This problem appears to be a regression caused—I'm not sure if in whole, or maybe just in part—by #15486, which added the dataset_kstats_rename function at issue here.


From perusing the surrounding source code a little bit (I'm not already familiar with it at all), it appears that whether dataset_kstats_t.dk_kstats contains a valid pointer is less of a guaranteed matter and more of a "maybe" sort of thing, depending on the specific timing (and therefore, perhaps whether dataset_kstats_create may have not actually been called yet, or whether dataset_kstats_destroy may have actually already been called, at the relevant time).

The cross-thread call chain for this kernel oops looks, I believe, something like this:

zfs_ioc_rename
dsl_dir_rename
dsl_dir_rename_sync
zvol_rename_minors
[dispatched as an ASYNCHRONOUS TASK to an entirely different thread (as ZVOL_ASYNC_RENAME_MINORS)]
zvol_task_cb
zvol_rename_minors_impl
zvol_os_rename_minor
dataset_kstats_rename

So we have userspace using an ioctl to ask for the zvol to be renamed. But then the actual renaming stuff itself occurs asynchronously, over in a zfs taskq kernel thread.

And the other relatively-similar functions right next to dataset_kstats_rename in the same code file (dataset_kstats_update_write_kstats, _read_kstats, _nunlinks_kstat, _nunlinked_kstat) all begin with:

if (dk->dk_kstats == NULL)
    return;

So it seems like dataset_kstats_rename should also probably be doing that same check and bailing out if dk_kstats is, in fact, a null pointer.

Now, I don't really know enough about the original intent from #15482 to know if that would be a proper fix, or if it might defeat some of the purpose of what was being done in #15486. (If dk_kstats is null, does that mean that the kstat dataset name doesn't need to be changed, because it wouldn't make any sense to? Or is that still something which would need to be done to accomplish what was intended there, just maybe with more appropriate timing or something?
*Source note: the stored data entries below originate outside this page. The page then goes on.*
/-! ### READ (R130, word-major order) and EQ (R131: one word of one lane differs; self-comparison T45) -/

theorem test_read_ss :
    answer (exec (.readSs .w2 0 []) two) = some ⟨.ok, [1, ones]⟩ := by decide

theorem test_read_xs64 :
    answer (exec (.readXs64 .w2 0 []) two) = some ⟨.ok, [1, 0x2545F4914F6CDD1D]⟩ := by decide

theorem test_read_xs128p :
    answer (exec (.readXs128p .w2 0 []) two) = some ⟨.ok, [1, 0x0123456789ABCDEF, 2, 0xFEDCBA9876543210]⟩ := by decide

theorem test_read_xrs128p :
    answer (exec (.readXrs128p .w2 0 []) two) = some ⟨.ok, [1, 0x0123456789ABCDEF, 2, 0xFEDCBA9876543210]⟩ := by decide

theorem test_read_xsh256pp :
    answer (exec (.readXsh256pp .w2 0 []) two) = some ⟨.ok, [1, 1, 2, 0, 3, 0, 4, 0]⟩ := by decide

theorem test_eq_ss :
    answer (exec (.eqSs .w2 0 1 []) two) = some ⟨.ok, [0]⟩ ∧
      answer (exec (.eqSs .w2 1 1 []) two) = some ⟨.ok, [1]⟩ := by decide

theorem test_eq_xs64 :
    answer (exec (.eqXs64 .w2 0 1 []) two) = some ⟨.ok, [0]⟩ ∧
      answer (exec (.eqXs64 .w2 1 1 []) two) = some ⟨.ok, [1]⟩ := by decide

theorem test_eq_xs128p :
    answer (exec (.eqXs128p .w2 0 1 []) two) = some ⟨.ok, [0]⟩ ∧
      answer (exec (.eqXs128p .w2 1 1 []) two) = some ⟨.ok, [1]⟩ := by decide

theorem test_eq_xrs128p :
    answer (exec (.eqXrs128p .w2 0 1 []) two) = some ⟨.ok, [0]⟩ ∧
      answer (exec (.eqXrs128p .w2 1 1 []) two) = some ⟨.ok, [1]⟩ := by decide

theorem test_eq_xsh256pp :
    answer (exec (.eqXsh256pp .w2 0 1 []) two) = some ⟨.ok, [0]⟩ ∧
      answer (exec (.eqXsh256pp .w2 1 1 []) two) = some ⟨.ok, [1]⟩ := by decide

/-! ### Statuses of requests (T77 to T90), from the state after reset -/

/-- The status and data a request gets. -/
def statusOf (s : State) (cmd : CommandWord) (d : List Word) : Option Response :=
  answer (step (sent s [.request ⟨cmd, d⟩]))

theorem test_absent_instance :
    statusOf State.reset 0x00000208 [1] = some ⟨.errAbsent, []⟩ ∧
      statusOf State.reset 0x0000200B [] = some ⟨.errAbsent, []⟩ := by decide

theorem test_absent_width :
    statusOf narrow 0x00000088 [1, 2, 3, 4] = some ⟨.errAbsent, []⟩ := by decide

theorem test_wrong_length :
    statusOf State.reset 0x00000008 [1, 2] = some ⟨.errLength, []⟩ ∧
      statusOf State.reset 0x00000060 [1, 2, 3, 4] = some ⟨.errLength, []⟩ := by decide

theorem test_unseeded :
    statusOf State.reset 0x00000009 [] = some ⟨.errUnseeded, []⟩ ∧
      statusOf State.reset 0x0000000A [] = some ⟨.errUnseeded, []⟩ ∧
      statusOf { State.reset with xs64 := [⟨.w1, 0, ⟨true, [1]⟩⟩] } 0x0000100B [] =
        some ⟨.errUnseeded, []⟩ := by decide

theorem test_priority :
    statusOf State.reset 0x00000009 [5] = some ⟨.errLength, []⟩ ∧
      statusOf State.reset 0x00010209 [5] = some ⟨.errIllegal, []⟩ ∧
      statusOf State.reset 0x00000209 [5] = some ⟨.errAbsent, []⟩ := by decide

theorem test_zero_seed_accepted :
    statusOf State.reset 0x00000008 [0] = some ⟨.ok, []⟩ := by decide

/-! ### Reset, pseudo-commands, text -/

theorem test_reset_clears_the_units :
    (after (step (sent two [.reset]))).map (fun t => (t.unit .xsh256pp .w2 0, t.responses)) =
      some (⟨false, []⟩, []) := by decide

/-- P1. -/
theorem test_seed_of_program_P1 :
    answerAndUnit (seed .xs128p .w1 0 0
        { State.reset with ss := [⟨.w1, 0, ⟨true, [0]⟩⟩] }) .xs128p .w1 0 =
      some (⟨.ok, []⟩, ⟨true, [[0xE220A8397B1DCDAF, 0x6E789E6AA1B965F4]]⟩) := by decide

/-- E2. -/
theorem test_loadb_replicates :
    loadb .xs128p .w4 0 [1, 2] = .loadXs128p .w4 0 [1, 1, 1, 1, 2, 2, 2, 2] := rfl

theorem test_text_of_a_command :
    asm (.eqXs64 .w2 0 1 []) = "eq xs64.w2[0], [1]" := by decide

/-! ### Witnesses: for every statement with hypotheses, a state and operands that meet them -/

/-- The request `next xs64`. -/
def nextReq : Request := ⟨0x00000009, []⟩

theorem witness_ResetEventClearsEveryUnit :
    (sent two [.reset]).inputs = .reset :: [] := rfl

theorem witness_ResetInFlightLeavesTheSameBlockEitherWay :
    (sent two [.resetInFlight nextReq]).inputs = .resetInFlight nextReq :: [] := rfl

theorem witness_StepRunsTheDecodedCommand :
    (sent two [.request nextReq]).inputs = .request nextReq :: [] ∧
      decode nextReq = .ok (.nextXs64 .w1 0 []) := ⟨rfl, rfl⟩

theorem witness_StepWithNothingOnThePortChangesNothing : two.inputs = [] := rfl

theorem witness_EveryRequestGetsExactlyOneResponse :
    (sent two [.request nextReq, .reset]).inputs = .request nextReq :: [.reset] := rfl

theorem witness_QueuedRequestsAreAnsweredInOrder :
    (sent two [.request nextReq, .request ⟨7, []⟩, .reset]).inputs =
      [nextReq, ⟨7, []⟩].map .request ++ [.reset] := rfl

/-- One word for each way to be illegal, at the lowest reserved value, and the highest. -/
theorem witness_illegal :
    ((0x00010008 : CommandWord).extractLsb 31 16).toNat ≠ 0 ∧
      ((0x80000009 : CommandWord).extractLsb 31 16).toNat ≠ 0 ∧
      ((0x00000004 : CommandWord).extractLsb 2 0).toNat = 4 ∧
      ((0x00000007 : CommandWord).extractLsb 2 0).toNat = 7 ∧
      ((0x00000028 : CommandWord).extractLsb 5 3).toNat = 5 ∧
      ((0x00000038 : CommandWord).extractLsb 5 3).toNat = 7 ∧
      ((0x00001009 : CommandWord).extractLsb 15 12).toNat = 1 ∧
      ((0x00001009 : CommandWord).extractLsb 2 0).toNat = 1 := by decide

theorem witness_ReservedEncodingsAnswerErrIllegal :
    (sent two [.request ⟨0x00001009, [5]⟩]).inputs = .request ⟨0x00001009, [5]⟩ :: [] ∧
      ((0x00001009 : CommandWord).extractLsb 15 12).toNat ≠ 0 ∧
      ((0x00001009 : CommandWord).extractLsb 2 0).toNat ≠ 3 := ⟨rfl, by decide, by decide⟩

/-- `eq xs64.w2[1], [1]` with and without data: the last clauses of the procedure; INST = INST2 = 1 is the
last instance present, 2 the first absent one. -/
theorem witness_StepFollowsTheProcedure :
    (sent two [.request ⟨0x0000114B, []⟩]).inputs = .request ⟨0x0000114B, []⟩ :: [] ∧
      ((0x0000114B : CommandWord).extractLsb 31 16).toNat = 0 ∧
      opCode .eq = ((0x0000114B : CommandWord).extractLsb 2 0).toNat ∧
      famCode .xs64 = ((0x0000114B : CommandWord).extractLsb 5 3).toNat ∧
      Width.lanes .w2 = 2 ^ ((0x0000114B : CommandWord).extractLsb 7 6).toNat ∧
      (1 : Inst).val = ((0x0000114B : CommandWord).extractLsb 11 8).toNat ∧
      (1 : Inst).val = ((0x0000114B : CommandWord).extractLsb 15 12).toNat ∧
      widthPresent two.params .w2 = true ∧ (1 : Inst).val < instanceCount two.params ∧
      two.isSeeded .xs64 .w2 1 = true ∧ State.reset.isSeeded .xs64 .w2 1 = false ∧
      widthPresent narrow.params .w4 = false ∧ instanceCount two.params ≤ (2 : Inst).val :=
  ⟨rfl, by decide⟩

theorem witness_DecoderAcceptsExactlyTheOpcodeMap :
    Op.load ≠ .eq ∧ (0 : Inst) = 0 ∧ (0x00000FD8 : CommandWord) &&& 0xFFFFF03F = mapWord .load .xrs128p ∧
      (0x0000FFDB : CommandWord) &&& 0xFFFF003F = mapWord .eq .xrs128p := by decide

theorem witness_DecodedFieldsAreThoseOfTheWord :
    ((0x0000FFE3 : CommandWord).extractLsb 31 16).toNat = 0 ∧
      ((0x0000FFE3 : CommandWord).extractLsb 2 0).toNat = 3 ∧
      ((0x0000FFE3 : CommandWord).extractLsb 5 3).toNat = 4 ∧
      decode ⟨0x0000FFDB, [1]⟩ = .ok (.eqXrs128p .w8 15 15 [1]) := ⟨rfl, rfl, rfl, rfl⟩

theorem witness_EncodeOfDecodeIsTheRequest :
    decode ⟨0x00000FDA, []⟩ = .ok (.readXrs128p .w8 15 []) := rfl

theorem witness_BusBytesAreLittleEndian : ([5, 7] : List Word)[1]? = some 7 := rfl

/-- The units of instance 1 are the last that exist, those of instance 2 the first that do not. -/
theorem witness_existence :
    unitsExist two.params .w2 [1] = true ∧ unitsExist two.params .w2 [2] = false ∧
      unitsExist two.params .w8 [0, 1] = true ∧ unitsExist two.params .w8 [0, 2] = false ∧
      unitsExist narrow.params .w2 [0] = true ∧ unitsExist narrow.params .w4 [0] = false := by decide

theorem witness_LoadSsConstructsTheUnit :
    unitsExist two.params .w2 [2] = false ∧ unitsExist two.params .w2 [1] = true ∧
      (Instr.loadSs .w2 1 [1]).data.length ≠ Width.lanes .w2 ∧
      ([1, 2] : List Word).length = Family.ss.wordCount * Width.lanes .w2 := by decide

theorem witness_LoadXs64ConstructsTheUnit :
    unitsExist two.params .w2 [2] = false ∧ unitsExist two.params .w2 [1] = true ∧
      (Instr.loadXs64 .w2 1 [1]).data.length ≠ Width.lanes .w2 ∧
      ([1, 2] : List Word).length = Family.xs64.wordCount * Width.lanes .w2 := by decide

theorem witness_LoadXs128pConstructsTheUnit :
    unitsExist two.params .w2 [2] = false ∧ unitsExist two.params .w2 [1] = true ∧
      (Instr.loadXs128p .w2 1 [1, 2, 3]).data.length ≠ 2 * Width.lanes .w2 ∧
      ([1, 2, 3, 4] : List Word).length = Family.xs128p.wordCount * Width.lanes .w2 := by decide

theorem witness_LoadXrs128pConstructsTheUnit :
    unitsExist two.params .w2 [2] = false ∧ unitsExist two.params .w2 [1] = true ∧
      (Instr.loadXrs128p .w2 1 [1, 2, 3]).data.length ≠ 2 * Width.lanes .w2 ∧
      ([1, 2, 3, 4] : List Word).length = Family.xrs128p.wordCount * Width.lanes .w2 := by decide

theorem witness_LoadXsh256ppConstructsTheUnit :
    unitsExist two.params .w1 [2] = false ∧ unitsExist two.params .w1 [1] = true ∧
      (Instr.loadXsh256pp .w1 1 [1, 2, 3]).data.length ≠ 4 * Width.lanes .w1 ∧
      ([1, 2, 3, 4] : List Word).length = Family.xsh256pp.wordCount * Width.lanes .w1 := by decide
I'm not familiar enough with the kstat stuff that was the subject of the original issue to say. @asomers may have a better idea about this though.)

In any case, it seems like just adding that null pointer check to dataset_kstats_rename ought to work perfectly fine as a workaround that should prevent the kernel oops and at least prevent zvols from falling over and ceasing to work. (And I'm going to go ahead and do that as a local patch on top of 2.2.4, for the time being, for my own purposes.)
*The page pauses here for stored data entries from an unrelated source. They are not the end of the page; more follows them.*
-- ==== Sys2Proof/Laws/Step.lean ====
section
/-! SUPPORT. What a step can do, said once for every meaning of the commands. -/

namespace Sys2Proof.Machine

/-- A step that answers a next state: nothing to do, a reset, a decoded command, or an illegal word. -/
theorem stepWith_cases {run : Instr → State → Host.Outcome State Fault Refusal} {s t : State}
    (h : stepWith run s = .next t) :
    (s.port = [] ∧ t = s) ∨
    (∃ p rest, s.port = .reset p :: rest ∧ t = { ctx := State.reset.ctx, port := rest, responses := s.responses }) ∨
    (∃ f rest i, s.port = .frame f :: rest ∧ decode f = .ok i ∧ run i { s with port := rest } = .next t) ∨
    ∃ f rest cw, s.port = .frame f :: rest ∧ decode f = .error (.illegalCommand cw) ∧
      t = answered { s with port := rest } s.ctx 0x03 [] := by
  unfold stepWith at h
  split at h
  · rename_i hp
    exact .inl ⟨hp, by cases h; rfl⟩
  · rename_i f rest hp
    unfold runFrameWith at h
    split at h
    · rename_i i hd
      exact .inr (.inr (.inl ⟨f, rest, i, hp, hd, h⟩))
    · rename_i e hd
      cases e with
      | illegalCommand cw => exact .inr (.inr (.inr ⟨f, rest, cw, hp, hd, by cases h; rfl⟩))
      | payloadLength => simp [answerUndecoded] at h
  · rename_i p rest hp
    exact .inr (.inl ⟨p, rest, hp, by cases h; rfl⟩)

/-- A step of this hardware that answers a next state. -/
theorem step_cases {s t : State} (h : step s = .next t) :
    (s.port = [] ∧ t = s) ∨
    (∃ p rest, s.port = .reset p :: rest ∧ t = { ctx := State.reset.ctx, port := rest, responses := s.responses }) ∨
    (∃ f rest i, s.port = .frame f :: rest ∧ decode f = .ok i ∧ exec i { s with port := rest } = .next t) ∨
    ∃ f rest cw, s.port = .frame f :: rest ∧ decode f = .error (.illegalCommand cw) ∧
      t = answered { s with port := rest } s.ctx 0x03 [] :=
  stepWith_cases h

/-- The step of this hardware, move by move. -/
theorem step_eq (s : State) : step s =
    match s.port with
    | [] => .next (idle s)
    | .frame f :: rest => runFrameWith exec f (setPort s rest)
    | .reset _ :: rest => .next (assertReset (setPort s rest)) := rfl

/-- A step with the frame of a command at the port runs the command. -/
theorem stepWith_frame {run : Instr → State → Host.Outcome State Fault Refusal} {s : State} {f : Frame}
    {rest : List HostMove} {i : Instr} (hp : s.port = .frame f :: rest) (hd : decode f = .ok i) :
    stepWith run s = run i (setPort s rest) := by
  simp only [stepWith, hp, runFrameWith, hd]

end Sys2Proof.Machine
end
asomers commented 2 months ago

If this happens 100% of the time that you rename a zvol, it doesn't sound like a race to me. I think some more analysis is in order, like when does dataset_kstats_create get called? Could it be that it never gets called in your setup for some reason?
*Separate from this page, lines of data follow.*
/-- RESTORE ends in the status of the first of its two tests that fails, with nothing changed, or in `OK` (R165). -/
theorem exec_restore_status (tag image : List Byte) (s : State) :
    ∃ (c : Context) (status : Byte), exec (.restore tag image) s = .next (answered s c status []) ∧
      status = (if tag ≠ Config.tag then 0x01 else if image.length = 112 ∨ image.length = 120 then 0x00 else 0x02) ∧
      (status ≠ 0x00 → c = s.ctx) := by
  by_cases ht : tag = Config.tag
  · subst ht
    rw [if_neg (not_not_intro rfl)]
    by_cases hl : image.length = 112 ∨ image.length = 120
    · exact ⟨_, 0x00, execRestore_accepted image s hl, (if_pos hl).symm, fun hne => absurd rfl hne⟩
    · exact ⟨s.ctx, 0x02, execRestoreIn_malformed imageOrder image s hl, (if_neg hl).symm, fun _ => rfl⟩
  · exact ⟨s.ctx, 0x01, execRestoreIn_unsupported imageOrder ht image s, (if_pos ht).symm, fun _ => rfl⟩

/-- Settles O17: CREATE and SNAPSHOT always complete, three commands test the context, RESTORE tests its operands. -/
theorem everyCommandEndsAsTheTableSays : Obligations.EveryCommandEndsAsTheTableSays := by
  intro i s
  cases i with
  | create => exact ⟨_, 0x00, _, exec_create s, rfl, fun hne => absurd rfl hne⟩
  | snapshot => exact ⟨_, 0x00, _, respondOk_eq _ s, rfl, fun hne => absurd rfl hne⟩
  | absorb data =>
    exact guarded_status (fun hw => ⟨_, _, exec_absorb_of_wf hw data⟩) fun hw => guardWellFormed_of_not_wf hw _
  | digest => exact guarded_status (fun hw => ⟨_, _, execDigest_eq hw⟩) fun hw => guardWellFormed_of_not_wf hw _
  | hexdigest => exact guarded_status (fun hw => ⟨_, _, execHexdigest_eq hw⟩) fun hw => guardWellFormed_of_not_wf hw _
  | restore tag image =>
    obtain ⟨c, status, h, hstatus, herr⟩ := exec_restore_status tag image s
    exact ⟨c, status, [], h, hstatus, fun hne => ⟨herr hne, rfl⟩⟩

/-! ### ABSORB: the counter, no bytes, and bytes in two parts -/

@[simp] theorem absorbed_lenLo (c : Context) (data : List Byte) :
    (absorbed c data).lenLo = lenLoOf (lenAfter c data.length) := by
  obtain ⟨hlo, -, -⟩ := foldl_absorbStep_fields data (withLen c (lenAfter c data.length))
  rw [absorbed, hlo, withLen_lenLo]

@[simp] theorem absorbed_lenHi (c : Context) (data : List Byte) :
    (absorbed c data).lenHi = lenHiOf (lenAfter c data.length) := by
  obtain ⟨-, hhi, -⟩ := foldl_absorbStep_fields data (withLen c (lenAfter c data.length))
  rw [absorbed, hhi, withLen_lenHi]

/-- Settles O23: the halves are cut from the sum modulo 2^64. -/
theorem absorbAdvancesLen : Obligations.AbsorbAdvancesLen := by
  intro data s hw
  refine ⟨_, exec_absorb_of_wf hw data, ?lo, ?hi⟩
  case lo => rw [absorbed_lenLo, lenLoOf, BitVec.toNat_ofNat, lenAfter, lenValue]; omega
  case hi => rw [absorbed_lenHi, lenHiOf, BitVec.toNat_ofNat, lenAfter, lenValue]; omega

/-- Settles O26: the counter grows by 0, and there is no byte step. -/
theorem absorbNothingIsNoop : Obligations.AbsorbNothingIsNoop := by
  intro s hw
  rw [exec_absorb_of_wf hw, absorbed_nil]

/-- Settles O28: the context after ABSORB of the first part is well-formed, and `absorbed_append` compares the contexts. -/
theorem chunkingIndependence : Obligations.ChunkingIndependence := by
  intro x y s hw
  exact ⟨absorbed s.ctx x, absorbed (absorbed s.ctx x) y, exec_absorb_of_wf hw x,
    exec_absorb_of_wf (absorbed_wellFormed hw x) y, absorbed_append s.ctx x y ▸ exec_absorb_of_wf hw (x ++ y)⟩

/-! ### ABSORB: the byte step -/

/-- Settles O24: ABSORB of one byte is one byte step after the counter step. -/
theorem absorbOneByte : Obligations.AbsorbOneByte := by
  intro b s hw hbuf
  have hn : s.ctx.num.toNat < 64 := hw.1
  refine ⟨absorbed s.ctx [b], exec_absorb_of_wf hw [b], fun a => ?read, fun hne => ⟨?h, ?num⟩, fun h63 => ⟨?hfull, ?zero⟩⟩
  all_goals rw [absorbed, List.foldl_cons, List.foldl_nil]
  case read => rw [absorbStep_buf, withLen_buf, withLen_num, Memory.read_write hbuf]
  case h => rw [absorbStep_h, withLen_num, if_neg hne, withLen_h]
  case num => rw [absorbStep_num (by rwa [withLen_num]), withLen_num]; omega
  case hfull => rw [absorbStep_h, absorbStep_buf, withLen_num, if_pos h63, h63, withLen_h]
  case zero =>
    refine BitVec.eq_of_toNat_eq ?_
    rw [absorbStep_num (by rwa [withLen_num]), withLen_num, h63]
    rfl

/-! ### ABSORB: the whole effect -/

/-- Fewer than 64 bytes make no block to compress. -/
theorem hashBlocks_of_length_lt (h : HashWords) {m : List Byte} (hm : m.length < 64) : hashBlocks h m = h := by
  rw [hashBlocks, Nat.div_eq_of_lt hm, List.range_zero, List.foldl_nil]

/-- The bytes read from the start of a buffer, by position. -/
theorem byteAt_bytes_zero (buf : Memory) {n a : Nat} (ha : a < n) : byteAt (buf.bytes 0 n) a = buf.read a := by
  rw [byteAt, Memory.getD_bytes, if_pos ha, Nat.zero_add]

/-- The buffer byte at an index after the bytes `m`, put into a buffer that held `old`: the old one where none of `m` has
gone (R133). -/
def bufferByteOver (old : Memory) (m : List Byte) (a : Nat) : Byte :=
  if m.length ≤ a then old.read a else bufferByte m a

/-- An index no byte has gone to holds the old byte. -/
theorem bufferByteOver_of_le (old : Memory) {m : List Byte} {a : Nat} (ha : m.length ≤ a) :
    bufferByteOver old m a = old.read a := if_pos ha

/-- At every other index the old bytes do not matter. -/
theorem bufferByteOver_of_lt (old : Memory) {m : List Byte} {a : Nat} (ha : a < m.length) :
    bufferByteOver old m a = bufferByte m a := if_neg (Nat.not_le_of_lt ha)

/-- One more byte changes the buffer byte at the place it goes to, and no other. -/
theorem bufferByteOver_append_singleton (old : Memory) (m : List Byte) (b : Byte) {a : Nat} (ha : a < 64) :
    bufferByteOver old (m ++ [b]) a = if a = m.length % 64 then b else bufferByteOver old m a := by
  have hlen : (m ++ [b]).length = m.length + 1 := by simp
  by_cases hnone : m.length < a
  · rw [bufferByteOver_of_le old (by omega), bufferByteOver_of_le old hnone.le, if_neg (by omega)]
  · rw [bufferByteOver_of_lt old (by omega), bufferByte_append_singleton m b ha]
    split_ifs with hnew
    · rfl
    · rw [bufferByteOver_of_lt old (by omega)]

/-- Each of the last 64 bytes is in the buffer, at its position modulo 64. -/
theorem bufferByteOver_mod (old : Memory) {m : List Byte} {p : Nat} (hp : p < m.length) (hlast : m.length ≤ p + 64) :
    bufferByteOver old m (p % 64) = byteAt m p := by
  rw [bufferByteOver_of_lt old ((Nat.mod_le p 64).trans_lt hp), bufferByte_of_lt hp hlast]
jgottula commented 2 months ago

Okay, I have some additional information to provide.

I encountered this bug on a local system that I'm using to do Real Work. And so on that system, I've actually already gone ahead and applied a local patch to just put a simple "return if null" check at the top of dataset_kstats_rename. (That's made the problem go away, which makes sense.)

I was a little reluctant to do a bunch of test/reboot/test/reboot stuff with that particular system. But, I do happen to have a VPS just sitting around, where I can fiddle around with things and not worry if kthreads get killed or if I have to reboot the whole system or whatever.

So, on this VPS, I happen to have the exact same zfs installation (2.2.4 stable; from the very same archzfs binary package), and I have literally no module tunables set to any non-default values, or much else in the way of customization.


Based on my initial experiences with this bug, I was reluctant to jump to any conclusions. It seemed like, if the problem is as simple as "rename a zvol", and is as easily repeatable as it appears to be (at least based on the couple of times that I've had it happen), then surely someone else would have noticed it by now. But I hadn't been able to find any other issues that appeared to show the same problem related to renaming zvols. And that felt odd.

So I decided to check for anything that might make my particular use case different from what other users might typically be doing, and therefore maybe explain why it is that I've encountered this when seemingly no one else has. (So some of the most obvious things to look at would be any non-default zfs props or module tunables.)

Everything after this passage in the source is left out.